-- ==== Sys2Proof/Machine/Copy.lean ====
section
/-! DEFINITION. Data movement: COPY with its queues, regulator, multicast and recompute alternative (R129 to
R134, R268 to R276), tensor dumps (R463 to R465), the lent store (R264 to R267) and placement (R258 to
R262). -/

namespace Sys2Proof.Machine

open Sys2Proof

/-! ### Fields of a COPY -/

def Cmd.srcOff (c : Cmd) : Nat := c.f 20 6
def Cmd.dstOff (c : Cmd) : Nat := c.f 26 6
def Cmd.length (c : Cmd) : Nat := c.f 52 6
def Cmd.deadline (c : Cmd) : Nat := c.f 48 4
def Cmd.recompute (c : Cmd) : Nat := c.f 40 8
def Cmd.recomputeCount (c : Cmd) : Nat := c.opflags % 32
def Cmd.stream (c : Cmd) : Nat := c.f 60 1

def isTile (a : Nat) : Bool := tierOf a == some .tile

/-! ### The lent store (R264 to R267) -/

/-- Where a COPY moves its bytes from and to (R232). -/
def CopyWork.source (w : CopyWork) : Nat := w.src + w.srcOff
def CopyWork.dest (w : CopyWork) : Nat := w.dst + w.dstOff

/-- The bytes of a COPY at a tile of its group, from an offset. -/
def CopyWork.memberAddr (w : CopyWork) (t o : Nat) : Nat := tileAddr t (addrOff w.dst + w.dstOff + o)

/-- The tiles of its group, the dropped ones included. -/
def CopyWork.group (w : CopyWork) : List Nat := w.members ++ w.dropped.map (·.tile)

/-- The store of a tile that a COPY moves bytes from or to. -/
def CopyWork.namesTile (w : CopyWork) (t : Nat) : Bool :=
  (isTile w.source && addrUnit w.source == t) ||
    (if w.multicast then w.group.contains t else isTile w.dest && addrUnit w.dest == t)

def Act.spans (a : Act) (cluster : Nat) : Bool :=
  decide (1 ≤ a.cmd.opcode ∧ a.cmd.opcode ≤ 6) && a.cmd.span.contains cluster

/-- R264: whether a tile is idle. The commands of a recompute list count, which are validated with their COPY. -/
def Mach.tileIdle (m : Mach) (t : Nat) : Bool :=
  !(m.acts ++ m.listed).any fun a => a.spans (t / 64) || (match a.work with | .copying w => w.namesTile t | _ => false)

/-- Whether an object placed in the tile stores of a tile's partition overlaps a piece. -/
def Mach.pieceTaken (m : Mach) (t k : Nat) : Bool :=
  m.placed.any fun o => o.tier == 1 && some o.part == m.bayPart (t / 640) &&
    rangesOverlap (o.base % 2 ^ 18) o.len (k * 32768) 32768

/-- The pieces a tile lends: 1 to 5, not taken and not bound (R264). -/
def Mach.lendable (m : Mach) (t : Nat) : List Nat :=
  if m.isHole t || !m.tileIdle t then []
  else (List.range 5).map (· + 1) |>.filter fun k =>
    !m.pieceTaken t k && !m.lent.any fun l => l.tile == t && l.piece == k

/-- Home addresses of the lent pieces of a bay that are at home, in ascending object base address. -/
def Mach.homePieces (m : Mach) (b : Nat) : List (Nat × Nat) :=
  let objs := m.placed.filterMap fun o =>
    if o.tier ≠ 3 then none
    else if o.every then (if smem (m.part o.part).bays b then some (o.part, b * 2 ^ 36 + o.base % 2 ^ 36, o.len) else none)
    else if addrBay o.base = b then some (o.part, o.base, o.len) else none
  let all := objs.flatMap fun o => (List.range (o.2.2 / 32768)).map fun i => (o.1, o.2.1 + i * 32768)
  sortBy (fun x y => decide (x.2 ≤ y.2)) (all.filter fun x => (m.lentAt x.2).isNone)

/-- Whether a bay's stores can hold lent pieces: they are kept, and not about to be lost (R266, R404). -/
def Mach.lends (m : Mach) (b : Nat) : Bool :=
  m.inRun && (m.bay b).power != .failed && (m.bay b).power != .off && !(m.bay b).leaving

/-- LENT_BIND (R265): the first piece at home meets the first free lendable piece of the bay. -/
def lentBind (b : Nat) (m : Mach) : Res :=
  if !m.lends b then .next m
  else
    match m.homePieces b with
    | [] => .next m
    | (p, home) :: _ =>
      match ((List.range 640).map (b * 640 + ·)).findSome? fun t =>
          (m.lendable t).head?.map fun k => (t, k) with
      | none => .next m
      | some tk => .next { m with lent := m.lent ++ [(⟨p, home, tk.1, tk.2, [], []⟩ : Lent)] }

/-- A piece written back and pointed home (R266). -/
def Mach.revokePiece (m : Mach) (l : Lent) : Mach :=
  let m' := { m with lent := m.lent.filter fun x => decide (x ≠ l) }
  let lines := (List.range 128).filter fun i => (List.range 8).any fun k => smem l.dirty (8 * i + k)
  let m' := lines.foldl (fun s i =>
    let ds := (List.range 8).filter fun k => smem l.dirty (8 * i + k)
    let data := fun (k : Nat) => (List.range 32).map fun j => m.rdByte (tileAddr l.tile (l.piece * 32768 + (8 * i + k) * 32 + j))
    let bad := fun (k : Nat) => m.sectorPoisoned (sectorOf (tileAddr l.tile (l.piece * 32768 + (8 * i + k) * 32)))
    if ds.length = 8 then s.wrLine (lineOf l.home + i) 0 (ds.flatMap data) (ds.any bad)
    else ds.foldl (fun s k => s.wrLine (lineOf l.home + i) (32 * k) (data k) (bad k)) s) m'
  (m'.bump O.REVOKES l.part 1).bump O.REVOKE_BYTES l.part (32 * l.dirty.length)

def Mach.revokeWhere (m : Mach) (f : Lent → Bool) : Mach := (m.lent.filter f).foldl (fun s l => s.revokePiece l) m

/-- LENT_REVOKE (R266): a tile that has stopped being idle. -/
def lentRevoke (t : Nat) (errs : List ReadErr) (m : Mach) : Res :=
  if m.tileIdle t then .next m else .next ((m.meet errs).revokeWhere fun l => l.tile == t)

/-! ### Validation of a COPY (R268, R275, R129, R130) -/

/-- The main output of a list command: address and extent (R130). -/
def Act.mainOutput (a : Act) : Option (Nat × Nat) :=
  let c := a.cmd
  match c.opcode with
  | 1 => (a.h 40).map fun h => (h.at_ c.problem, (outShape c).1 * (outShape c).2 * h.size)
  | 4 => (a.h 36).map fun h => (h.at_ c.problem,
      if a.dstFmt.isFour then pagesOf (gridBlocks c.cRows c.cCols) * 1024 else c.cRows * c.cCols * h.size)
  | 5 => (a.h 36).map fun h => (h.at_ c.problem, c.cRows * c.cCols * h.size)
  | 6 => (a.h 40).map fun h => (h.at_ c.problem,
      if c.wOp = 11 then c.cRows * c.f 26 3 * h.size
      else if c.wOp = 12 then c.cCols * h.size
      else if c.wOp = 7 then (c.cRows + 1) * h.size
      else c.cRows * c.cCols * h.size)
  | 9 => (a.h 36).map fun h => (h.at_ c.problem + c.dstOff, c.length)
  | _ => none

/-- Whether a moved range belongs to a partition; one in sealed host memory takes the space of its frames
(R379). -/
def Mach.endBelongs (m : Mach) (p base off len : Nat) : Bool :=
  if isHost base && (m.part p).confidential then m.belongs p base (m.hostSpace p (off + len))
  else m.belongs p (base + off) len

/-- Checks 1 to 4 of R268. -/
def validateMove (m : Mach) (c : Cmd) : Chk Act := do
  let hs ← readHandles m c (handleFields c)
  let s ← mustHave hs c 32
  let d ← mustHave hs c 36
  let p := c.part
  let sb := s.at_ c.problem
  let db := d.at_ c.problem
  let sa := sb + c.srcOff
  let da := db + c.dstOff
  need ((tierOf sa).isSome && sa % 32 == 0) rFIELD 32
  need ((tierOf da).isSome && da % 32 == 0) rFIELD 36
  need (!(isHost sa && isHost da)) rFIELD 36
  if c.recompute ≠ 0 then do
    need (tierOf sa == some .module) rFIELD 32
    need (isModule c.recompute && c.recompute % 64 == 0 && m.belongs p c.recompute (64 * c.recomputeCount)) rFIELD 40
    need (c.deadline != 0) rFIELD 48
  else pure ()
  need (c.deadline != 0xFFFFFFFF) rFIELD 48
  need (c.length != 0 && c.length != 2 ^ 48 - 1 && c.length % 32 == 0) rFIELD 52
  if c.multicastFlag then do
    checkSpan c 58
    need (isTile db && addrUnit db == 64 * c.spanFirst) rFIELD 36
    need (decide (addrOff db + c.dstOff + c.length ≤ 196608)) rFIELD 36
  else pure ()
  need (decide (c.stream < 64 ∨ c.stream = 0xFF)) rFIELD 60
  need (m.endBelongs p sb c.srcOff c.length) rPARTITION 32
  need (m.endBelongs p db c.dstOff c.length) rPARTITION 36
  need (!c.multicastFlag || spanBelongs m c) rPARTITION 58
  need (!m.inHole sa && (c.multicastFlag || !m.inHole da)) rTILELOST 0xFF
  need (decide (c.srcOff + c.length ≤ s.bytes)) rBOUND 32
  need (decide (c.dstOff + c.length ≤ d.bytes)) rBOUND 36
  if c.multicastFlag then need (!(isTile sa && c.span.contains (addrUnit sa / 64))) rOVERLAP 32
  else need (!rangesOverlap sa c.length da c.length) rOVERLAP 36
  let w : CopyWork :=
    { src := sb, srcOff := c.srcOff, dst := db, dstOff := c.dstOff, len := c.length, issued := 0, done := 0
      deadline := if c.deadline = 0 then none else some (m.now + c.deadline)
      stream := c.stream, aged := none, waitedFrom := m.now, multicast := c.multicastFlag
      members := if c.multicastFlag then c.span.flatMap m.liveTiles else [], dropped := [], count := 0, running := 0
      subEnd := none, lost := false }
  pure { Act.of c (.copying w) with handles := hs }

/-- The validation of one list command by its own chapter. -/
def validateListed (m : Mach) (c : Cmd) : Chk Act :=
  match c.opcode with
  | 1 => validateProduct m c
  | 4 => validateCast m c
  | 5 => validateRotate m c
  | 6 => validateWide m c
  | 9 => if c.recompute = 0 then validateMove m c else .error (rFIELD, 40)
  | _ => .error (rFIELD, 40)

/-- How a refusal of a list command is told by its COPY: DETAIL names RECOMPUTE but for STATE and RESOURCE (R130). -/
def listedReason (r : Nat × Nat) : Nat × Nat := if r.1 = rSTATE ∨ r.1 = rRESOURCE then r else (r.1, 0x28)

/-- How a list command that ends with a fault is told (R132): a field of its own is told as RECOMPUTE (log entry 50). -/
def listedFault (r : Nat × Nat) : Nat × Nat := if r.2 = 0xFF then r else listedReason r

/-- Check 5: the commands of the recompute list, validated (R130). -/
def readList (m : Mach) (c : Cmd) : Nat → Nat → Chk (List Act)
  | _, 0 => pure []
  | k, n + 1 => do
    let at' := c.recompute + 64 * (k - 1)
    need (!m.rdPoison at' 64) rPOISON 40
    let d := m.cmdOf { c.id with sub := k } c.part (m.rd at' 64)
    need ([1, 4, 5, 6, 9].contains d.opcode) rFIELD 40
    match m.commonCheck d with
    | some r => .error (listedReason r)
    | none =>
      match validateListed m d with
      | .error r => .error (listedReason r)
      | .ok a => do pure (a :: (← readList m c (k + 1) n))

def validateCopy (m : Mach) (c : Cmd) : Chk (Act × List Act) := do
  let a ← validateMove m c
  if c.recompute = 0 then pure (a, [])
  else do
    let l ← readList m c 1 c.recomputeCount
    let out := (a.h 36).map fun h => (h.at_ c.problem + c.dstOff, c.length)
    need ((l.getLast?.bind Act.mainOutput) == out) rFIELD 40
    match a.work with
    | .copying w => pure ({ a with work := .copying { w with count := c.recomputeCount } }, l)
    | _ => pure (a, l)

/-! ### Queues and the regulator (R269, R270, R272) -/

def Act.copyWork? (a : Act) : Option CopyWork :=
  match a.work with
  | .copying w => if w.running = 0 then some w else none
  | _ => none

/-- The COPYs a bay's DMA engine fetches for, in the order accepted. -/
def Mach.copies (m : Mach) (b : Nat) : List (Act × CopyWork) :=
  m.acts.filterMap fun a => if a.cmd.bay = b then a.copyWork?.map fun w => (a, w) else none

/-- The bytes of the transfer that starts at an offset: it ends at a 256-byte boundary of the source. -/
def CopyWork.piece (w : CopyWork) (off : Nat) : Nat := min (256 - (w.source + off) % 256) (w.len - off)

/-- Whether a dropped tile still waits for transfers of its catch-up to be issued (R276). -/
def Dropped.lacks (d : Dropped) (len : Nat) : Bool := !d.owed.isEmpty || decide (d.next < len)

/-- The offset from which a dropped tile is sent its next bytes. -/
def Dropped.offset (d : Dropped) : Nat := d.owed.headD d.next

/-- Its next transfer, of so many bytes, is issued. -/
def Dropped.sent (d : Dropped) (n : Nat) : Dropped :=
  match d.owed with
  | _ :: r => { d with owed := r }
  | [] => { d with next := d.next + n }

/-- Whether a COPY has a transfer still to issue. -/
def CopyWork.toIssue (w : CopyWork) : Bool := decide (w.issued < w.len) || w.dropped.any fun d => d.lacks w.len

/-- The next transfer of a COPY: offset, bytes, and the tile of a catch-up, which begins after the group's last byte
(R269, R276). -/
def Mach.nextTransfer (m : Mach) (a : Act) (w : CopyWork) : Option (Nat × Nat × Option Nat) :=
  if w.issued < w.len then some (w.issued, w.piece w.issued, none)
  else if m.transfers.any fun t => decide (t.cmd = a.cmd.id) && t.member.isNone then none
  else (w.dropped.find? fun d => d.lacks w.len).map fun d => (d.offset, w.piece d.offset, some d.tile)

/-- A queue: its rank among ties, its COPYs in order. -/
structure Queue where
  rank : Nat
  copies : List (Act × CopyWork)
  deriving Repr

def Mach.queues (m : Mach) (b : Nat) : List Queue :=
  let cs := m.copies b
  ((List.range 64).filterMap fun s =>
      let q := cs.filter fun x => x.2.stream == s
      if q.isEmpty then none else some ⟨s, q⟩) ++
    (((cs.filter fun x => x.2.stream == 0xFF).zipIdx).map fun x => ⟨64 + x.2, [x.1]⟩)

/-- The dry time of a queue; none for infinity. -/
def Queue.dry (q : Queue) : Option Nat :=
  match q.copies.head? with
  | some x => match x.2.deadline with | some d => some d | none => x.2.aged
  | none => none

def Queue.before (x y : Queue) : Bool :=
  match x.dry, y.dry with
  | some a, some b => decide (a < b ∨ (a = b ∧ x.rank ≤ y.rank))
  | some _, none => true
  | none, some _ => false
  | none, none => decide (x.rank ≤ y.rank)

/-- The COPY of a queue whose transfers are issued next: the first with any left (R270). -/
def Queue.turn (q : Queue) : Option (Act × CopyWork) := q.copies.find? fun x => x.2.toIssue

/-- The transfer a queue would issue next. -/
def Mach.queueNext (m : Mach) (q : Queue) : Option (Act × CopyWork × Nat × Nat × Option Nat) :=
  match q.turn with
  | some x => (m.nextTransfer x.1 x.2).map fun t => (x.1, x.2, t)
  | none => none

/-- Tokens of a bay's bucket now, in thousandths of a byte. -/
def Mach.tokens (m : Mach) (p b : Nat) : Nat :=
  let k := (m.bay b).bucket
  min (m.obj O.PF_BURST p * 1000) (k.milli + m.obj O.PF_RATE p * (m.now - k.at_))

/-- Whether a transfer waits on its prefetch regulator (R272). -/
def Mach.regulated (m : Mach) (a : Act) (w : CopyWork) (n : Nat) : Bool :=
  m.obj O.PF_RATE a.cmd.part != 0 && (isModule w.src || isHost w.src) &&
    decide (m.tokens a.cmd.part a.cmd.bay < n * 1000)

/-- When the bucket of a transfer that waits on it holds its bytes; none where it never will. -/
def Mach.fillsAt (m : Mach) (a : Act) (n : Nat) : Option Nat :=
  if m.obj O.PF_BURST a.cmd.part < n then none
  else some (m.now + ceilDiv (n * 1000 - m.tokens a.cmd.part a.cmd.bay) (m.obj O.PF_RATE a.cmd.part))

/-- The transfers of a partition that wait on a regulator now, by when each may go. -/
def Mach.regulatorWaits (m : Mach) (p : Nat) : List (Option Nat) :=
  (m.part p).bays.flatMap fun b => (m.queues b).filterMap fun q => match m.queueNext q with
    | some x => if x.1.cmd.part = p ∧ m.regulated x.1 x.2.1 x.2.2.2.1 then some (m.fillsAt x.1 x.2.2.2.1) else none
    | none => none

/-- When the last of some waits ends. -/
def lastOf : List (Option Nat) → Option Nat
  | [] => some 0
  | none :: _ => none
  | some t :: r => (lastOf r).map (max t)

/-- The time a partition has waited on its regulators since it was last counted (R272). -/
def Mach.throttledNow (m : Mach) (p : Nat) : Nat :=
  match mget m.throttled p with
  | some t => min m.now (t.2.getD m.now) - t.1
  | none => 0

/-- PF_THROTTLED_NS counts while a transfer waits (R272): brought to now, and begun anew. -/
def Mach.countThrottle (m : Mach) (p : Nat) : Mach :=
  let m := m.bump O.PF_THROTTLED_NS p (m.throttledNow p)
  match m.regulatorWaits p with
  | [] => { m with throttled := mdel m.throttled p }
  | l => { m with throttled := mset m.throttled p (m.now, lastOf l) }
######
Work required = Would you print, exactly as written, every line above from the one holding "let p := c.part" through the one holding "need (c.length != 0", with both included and no other lines?

Response for this exercise =
  let p := c.part
  let sb := s.at_ c.problem
  let db := d.at_ c.problem
  let sa := sb + c.srcOff
  let da := db + c.dstOff
  need ((tierOf sa).isSome && sa % 32 == 0) rFIELD 32
  need ((tierOf da).isSome && da % 32 == 0) rFIELD 36
  need (!(isHost sa && isHost da)) rFIELD 36
  if c.recompute ≠ 0 then do
    need (tierOf sa == some .module) rFIELD 32
    need (isModule c.recompute && c.recompute % 64 == 0 && m.belongs p c.recompute (64 * c.recomputeCount)) rFIELD 40
    need (c.deadline != 0) rFIELD 48
  else pure ()
  need (c.deadline != 0xFFFFFFFF) rFIELD 48
  need (c.length != 0 && c.length != 2 ^ 48 - 1 && c.length % 32 == 0) rFIELD 52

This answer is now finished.